(Dataset entries)
- - - - -

/-- GRANT (R158): in an idle block no slot is ACTIVE, so the call granted is the only one. -/
theorem BlockInv.grant (h : BlockInv s) (hs : reqAt (framedCaller d) s = .waiting d) (hq : s.seq = .idle) :
    BlockInv { setReq (framedCaller d) .active s with
      lock := .held (framedCaller d), cur := some d, seq := .line } := by
  obtain ⟨hnone, -, hfits⟩ := h.slot hs
  obtain ⟨-, hcur, hunbuilt, hunanswered⟩ := (framerOk_idle hq).1 h.framer
  have hself := reqAt_setReq_self .active (show reqAt (framedCaller d) s ≠ .empty by simp [hs])
  refine h.of_sameOthers (c := framedCaller d)
    ⟨rfl, List.length_set, rfl, fun hne => reqAt_setReq_ne hne _ s, fun _ => rfl⟩ ?_ hself ⟨hnone, d, rfl, rfl⟩ ?_
  · intro c' _ ha
    obtain ⟨-, e, he, -⟩ := h.slot ha
    exact absurd (hcur.symm.trans he) nofun
  · exact (framerOk_line rfl).2 ⟨d, ⟨rfl, rfl, hself, hfits⟩, hunbuilt, hunanswered⟩

/-- LINE (R159). -/
theorem BlockInv.line (h : BlockInv s) (hq : s.seq = .line) :
    BlockInv (emit (.setLine (framedCaller d) .command) { s with cl := .command, seq := .build }) := by
  obtain ⟨e, hin, hrest⟩ := (framerOk_line hq).1 h.framer
  exact h.of_sameSlots rfl rfl rfl rfl
    ((framerOk_build rfl).2 ⟨e, ⟨hin.cur, hin.lock, hin.active, hin.fits⟩, hrest⟩)

/-- BUILD (R160): the buffer was empty, so it holds the words of the call. -/
theorem BlockInv.build (h : BlockInv s) (hc : s.cur = some d) (hq : s.seq = .build) :
    BlockInv { s with
      wbuf := writeBuffer (buildWords s.params d) s.wbuf
      tx := some (buildTransaction s.params d), seq := .submit } := by
  obtain ⟨e, hin, ⟨-, hwbuf⟩, hunanswered⟩ := (framerOk_build hq).1 h.framer
  obtain rfl := hin.eq_of_cur hc
  exact h.of_sameSlots rfl rfl rfl rfl ((framerOk_submit rfl).2
    ⟨e, ⟨hin.cur, hin.lock, hin.active, hin.fits⟩, ⟨rfl, by rw [hwbuf, writeBuffer_empty]⟩, hunanswered⟩)

/-- SUBMIT (R161). -/
theorem BlockInv.submit {tx : Transaction} (h : BlockInv s) (hq : s.seq = .submit) :
    BlockInv (emit (.submit (framedCaller d) tx) { s with seq := .wait }) := by
  obtain ⟨e, hin, hrest⟩ := (framerOk_submit hq).1 h.framer
  exact h.of_sameSlots rfl rfl rfl rfl
    ((framerOk_wait rfl).2 ⟨e, ⟨hin.cur, hin.lock, hin.active, hin.fits⟩, hrest⟩)

/-- The device receives the beginning of the stream (R169), after `OK` all of it (R166). -/
theorem receivedAfter_prefix (p : Params) (tx : Transaction) (res : TResult) (k : Nat) :
    receivedAfter p tx res k <+: transactionStream p tx := by
  cases res with
  | ok => exact List.prefix_rfl
  | err e => exact List.take_prefix k _

/-- ANSWER (R162): the transaction in `TX` is the one BUILD made of the call. -/
theorem BlockInv.answer {tx : Transaction} (h : BlockInv s) (hq : s.seq = .wait) (ht : s.tx = some tx)
    (res : TResult) (k : Nat) :
    BlockInv (emit (.result (framedCaller d) res)
      { s with res := some res, live := some (receivedAfter s.params tx res k), seq := .done }) := by
  obtain ⟨e, hin, hbuilt, -⟩ := (framerOk_wait hq).1 h.framer
  obtain rfl := Option.some.inj (ht.symm.trans hbuilt.1)
  exact h.of_sameSlots rfl rfl rfl rfl ((framerOk_done rfl).2
    ⟨e, ⟨hin.cur, hin.lock, hin.active, hin.fits⟩, hbuilt, res, _, rfl, rfl, receivedAfter_prefix _ _ _ _,
      fun hok => by rw [hok]; rfl⟩)

/-- COMPLETE (R163): the one ACTIVE slot becomes EMPTY and everything is released. -/
theorem BlockInv.complete (h : BlockInv s) (hc : s.cur = some d) (x : Response) (device : List (List Byte)) :
    BlockInv (Machine.respond (framedCaller d) x
      { s with
        wbuf := [], tx := none, res := none, cur := none, lock := .free, seq := .idle
        device := device, live := none }) := by
  refine h.of_sameOthers (c := framedCaller d) ⟨rfl, List.length_set, List.length_set,
    fun hne => reqAt_respond_ne hne x _, fun hne => rspAt_respond_ne hne x _⟩ ?_ (reqAt_respond_self _ _ _) trivial ?_
  · exact fun c' hne ha => absurd (h.eq_of_active ha hc).symm hne
  · exact (framerOk_idle rfl).2 ⟨rfl, rfl, ⟨rfl, rfl⟩, ⟨rfl, rfl⟩⟩

/-- RESET (R210), from every state. -/
theorem blockInv_resetStep (level : Level) (k : Nat) (s : State) : BlockInv (resetStep level k s) where
  reqLength := List.length_replicate
  rspLength := List.length_replicate
  slots c := by
    rw [reqAt_resetStep]
    trivial
  framer := (framerOk_idle rfl).2 ⟨rfl, rfl, ⟨rfl, rfl⟩, ⟨rfl, rfl⟩⟩

end Steps

/-- A caller that waits was accepted with the call its slot holds (R157), so GRANT gives that call the lock. -/
theorem BlockInv.waiting_eq {d e : Framed} {s : State} (h : BlockInv s)
    (hi : HeldBy (framedCaller d) s (framedInstr d)) (hs : reqAt (framedCaller d) s = .waiting e) : e = d := by
  obtain ⟨-, hcaller, -⟩ := h.slot hs
  cases hi with
  | pending r hs' => exact absurd (hs.symm.trans hs') nofun
  | active e' hs' => exact absurd (hs.symm.trans hs') nofun
  | waiting e' hs' hi =>
    obtain rfl := ReqSlot.waiting.inj (hs.symm.trans hs')
    exact framed_ext hcaller hi

/-- Every move keeps the invariant of the block. -/
theorem blockInv_keptByMoves : KeptByMoves BlockInv where
  scheduled _ _ _ h := ⟨h.reqLength, h.rspLength, h.slots,
    h.framer.of_sameFramer ⟨rfl, rfl, rfl, rfl, rfl, rfl, rfl, rfl⟩ fun _ => id⟩
  rejected h hs := h.respond hs _
  framed h hi hm := by
    cases hm with
    | stay => exact h
    | accept r hf hs hfit => exact h.accept hs hfit
    | exhaust => exact h.exhaust _
    | grant e hf hs hl hq =>
      obtain rfl := h.waiting_eq hi hs
      exact h.grant hs hq
    | line hf hs hc hq => exact h.line hq
    | build hf hs hc hq => exact h.build hc hq
    | submit tx hf hs hc hq => exact h.submit hq
    | complete res hf hs hc => exact h.complete hc _ _
  packed h hm := by
    cases hm with
    | stay => exact h
    | invalid r hf hs => exact h.respond hs _
    | packed r hf hs => exact h.respond hs _
    | exhaust => exact h.exhaust _
  issued h hc hs hp hr := h.place hc hs hp hr
  taken h hx := h.take hx
  answered k h _ hq _ ht := h.answer hq ht _ k
  reset level k _ := blockInv_resetStep level k _

/-- Settles O52: each agent's step keeps the slots in agreement with their callers and the Framer's registers in
agreement with its phase. -/
theorem stepKeepsInvariant : Obligations.StepKeepsInvariant := fun _ _ hs h => blockInv_keptByMoves.step hs h

end Sys2Proof.Safety
end

section
/-! PROOFS of the state family, continued: the history's agreement with the slots, the control line and the
observation (R23, R27, R33, R228), and what the invariant says of a state (R35, R39). -/

namespace Sys2Proof.Safety

open Sys2Proof.Machine

/-! ### Open calls (R27, R62) -/

section OpenCalls

variable {c : CallerId} {s t : State}

@[simp] theorem isOpen_append (c : CallerId) (hist : List Event) (e : Event) :
    isOpen c (hist ++ [e]) = openNext c (isOpen c hist) e := by
  simp only [isOpen, List.foldl_append, List.foldl_cons, List.foldl_nil]

/-- An event that opens and closes no call, beside slots that are EMPTY where they were. -/
theorem OpenCalls.congr (h : OpenCalls s) (hq : ∀ c, reqAt c t = .empty ↔ reqAt c s = .empty)
    (ho : ∀ c, isOpen c t.hist = isOpen c s.hist) : OpenCalls t := fun c => by
  rw [Ne, hq c, ho c]
  exact h c

/-- A slot that is filled stays filled (R27: PENDING, WAITING, ACTIVE). -/
theorem reqAt_setReq_eq_empty_iff {x : ReqSlot} (hs : reqAt c s ≠ .empty) (hx : x ≠ .empty) (c' : CallerId) :
    reqAt c' (setReq c x s) = .empty ↔ reqAt c' s = .empty := by
  by_cases h : c' = c
  · subst h
    simp [reqAt_setReq_self x hs, hs, hx]
  · rw [reqAt_setReq_ne h]

/-- A response closes its caller's call and empties its slot (R14). -/
theorem OpenCalls.respond (h : OpenCalls s) (c : CallerId) (r : Response) : OpenCalls (respond c r s) := fun c' => by
  by_cases hc : c' = c
  · subst hc
    simp [reqAt_respond_self, openNext]
  · have hne : c ≠ c' := fun e => hc e.symm
    simpa [reqAt_respond_ne hc, openNext, hne] using h c'

/-- An issue opens its caller's call and fills its slot (R27). -/
theorem OpenCalls.place (h : OpenCalls s) (hc : c < s.req.length) (r : Request) : OpenCalls (place c r s) := fun c' => by
  by_cases hcc : c' = c
  · subst hcc
    have hself : reqAt c' (Machine.place c' r s) = .pending r := (reqAt_setReq c' c' _ s).trans (if_pos ⟨rfl, hc⟩)
    simp [hself, openNext]
  · have hne : c ≠ c' := fun e => hcc e.symm
    have hother : reqAt c' (Machine.place c r s) = reqAt c' s := reqAt_setReq_ne hcc _ s
    simpa [hother, openNext, hne] using h c'

/-- A reset closes every call and empties every slot (R210). -/
theorem openCalls_resetStep (level : Level) (k : Nat) (s : State) : OpenCalls (resetStep level k s) := fun c => by
  have hhist : (resetStep level k s).hist = s.hist ++ [.reset] := rfl
  simp [hhist, openNext]

theorem OpenCalls.framerMove {d : Framed} (h : OpenCalls s) (hm : FramerMove d s t) : OpenCalls t := by
  cases hm with
  | stay | build => exact h
  | accept r hf hs => exact h.congr (reqAt_setReq_eq_empty_iff (by simp [hs]) nofun) fun _ => rfl
  | grant e hf hs => exact h.congr (reqAt_setReq_eq_empty_iff (by simp [hs]) nofun) fun _ => rfl
  | exhaust | line | submit => exact h.congr (fun _ => Iff.rfl) fun _ => isOpen_append _ _ _
  | complete => exact OpenCalls.respond h _ _

theorem OpenCalls.packMove {pol : AlignPolicy} {w : Nat} {bytes : List Byte} (h : OpenCalls s)
    (hm : PackMove c pol w bytes s t) : OpenCalls t := by
  cases hm with
  | stay => exact h
  | invalid | packed => exact h.respond _ _
  | exhaust => exact h.congr (fun _ => Iff.rfl) fun _ => isOpen_append _ _ _

end OpenCalls

/-- The open calls are kept beside the invariant of the block, which gives every caller a slot to issue into. -/
theorem blockInv_openCalls_keptByMoves : KeptByMoves fun s => BlockInv s ∧ OpenCalls s where
  scheduled _ _ _ h := ⟨blockInv_keptByMoves.scheduled _ _ _ h.1, h.2⟩
  rejected h hs := ⟨blockInv_keptByMoves.rejected h.1 hs, h.2.respond _ _⟩
  framed h hi hm := ⟨blockInv_keptByMoves.framed h.1 hi hm, h.2.framerMove hm⟩
  packed h hm := ⟨blockInv_keptByMoves.packed h.1 hm, h.2.packMove hm⟩
  issued h hc hs hp hr := ⟨blockInv_keptByMoves.issued h.1 hc hs hp hr, h.2.place (h.1.reqLength.symm ▸ hc) _⟩
  taken h hx := ⟨blockInv_keptByMoves.taken h.1 hx, h.2⟩
  answered k h hok hq hc ht := ⟨blockInv_keptByMoves.answered k h.1 hok hq hc ht,
    h.2.congr (fun _ => Iff.rfl) fun _ => isOpen_append _ _ _⟩
  reset level k h := ⟨blockInv_keptByMoves.reset level k h.1, openCalls_resetStep level k _⟩

/-- Settles O56: an issue fills the slot it opens, a response and a reset empty the slots they close. -/
theorem stepKeepsOpenCalls : Obligations.StepKeepsOpenCalls := fun _ _ hb ho h =>
  (blockInv_openCalls_keptByMoves.step ⟨hb, ho⟩ h).2

/-! ### The control line (R23, R33, R146) -/

section Line

variable {s t : State}

@[simp] theorem lineKnown_issue (hist : List Event) (c : CallerId) (r : Request) :
    lineKnown (hist ++ [.issue c r]) = lineKnown hist := by simp [lineKnown]
@[simp] theorem lineKnown_submit (hist : List Event) (c : CallerId) (tx : Transaction) :
    lineKnown (hist ++ [.submit c tx]) = lineKnown hist := by simp [lineKnown]
@[simp] theorem lineKnown_result (hist : List Event) (c : CallerId) (res : TResult) :
    lineKnown (hist ++ [.result c res]) = lineKnown hist := by simp [lineKnown]
@[simp] theorem lineKnown_respond (hist : List Event) (c : CallerId) (r : Response) :
    lineKnown (hist ++ [.respond c r]) = lineKnown hist := by simp [lineKnown]
@[simp] theorem lineKnown_fatal (hist : List Event) (c : CallerId) :
    lineKnown (hist ++ [.fatal c]) = lineKnown hist := by simp [lineKnown]
@[simp] theorem lineKnown_reset (hist : List Event) : lineKnown (hist ++ [.reset]) = false := by simp [lineKnown]

theorem LineOk.congr (h : LineOk s) (hk : lineKnown t.hist = lineKnown s.hist) (hc : t.cl = s.cl) : LineOk t :=
  fun hl => hc.trans (h (hk ▸ hl))

/-- After a reset the line is not known (I1). -/
theorem lineOk_resetStep (level : Level) (k : Nat) (s : State) : LineOk (resetStep level k s) := fun hk =>
  absurd ((lineKnown_reset s.hist).symm.trans hk) nofun

end Line

/-- The LINE step drives COMMAND, a reset forgets the line, and no other move touches it. -/
theorem lineOk_keptByMoves : KeptByMoves LineOk where
  scheduled _ _ _ h := h
  rejected h _ := h.congr (lineKnown_respond _ _ _) rfl
  framed h _ hm := by
    cases hm with
    | stay | accept | grant | build => exact h
    | exhaust => exact h.congr (lineKnown_fatal _ _) rfl
    | line => exact fun _ => rfl
    | submit => exact h.congr (lineKnown_submit _ _ _) rfl
    | complete => exact h.congr (lineKnown_respond _ _ _) rfl
  packed h hm := by
    cases hm with
    | stay => exact h
    | invalid | packed => exact h.congr (lineKnown_respond _ _ _) rfl
    | exhaust => exact h.congr (lineKnown_fatal _ _) rfl
  issued h _ _ _ _ := h.congr (lineKnown_issue _ _ _) rfl
  taken h _ := h
  answered _ h _ _ _ _ := h.congr (lineKnown_result _ _ _) rfl
  reset level k _ := lineOk_resetStep level k _

/-- Settles O58: only the LINE step emits `SetLine`, and it drives the line to COMMAND. -/
theorem stepKeepsLineAtCommand : Obligations.StepKeepsLineAtCommand := fun _ _ hs h => lineOk_keptByMoves.step hs h

/-- The history shows no level DATA on the line. -/
def NeverData (s : State) : Prop := ∀ c, Event.setLine c .data ∉ s.hist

- - - - -

--- INSTRUCTIONS TO FOLLOW ---
All that is needed is the exact run of lines above from the line containing "rw [reqAt_resetStep]" through the line containing "the lock. -/", both of them included.

--- TASK OUTPUT ---
    rw [reqAt_resetStep]
    trivial
  framer := (framerOk_idle rfl).2 ⟨rfl, rfl, ⟨rfl, rfl⟩, ⟨rfl, rfl⟩⟩

end Steps

/-- A caller that waits was accepted with the call its slot holds (R157), so GRANT gives that call the lock. -/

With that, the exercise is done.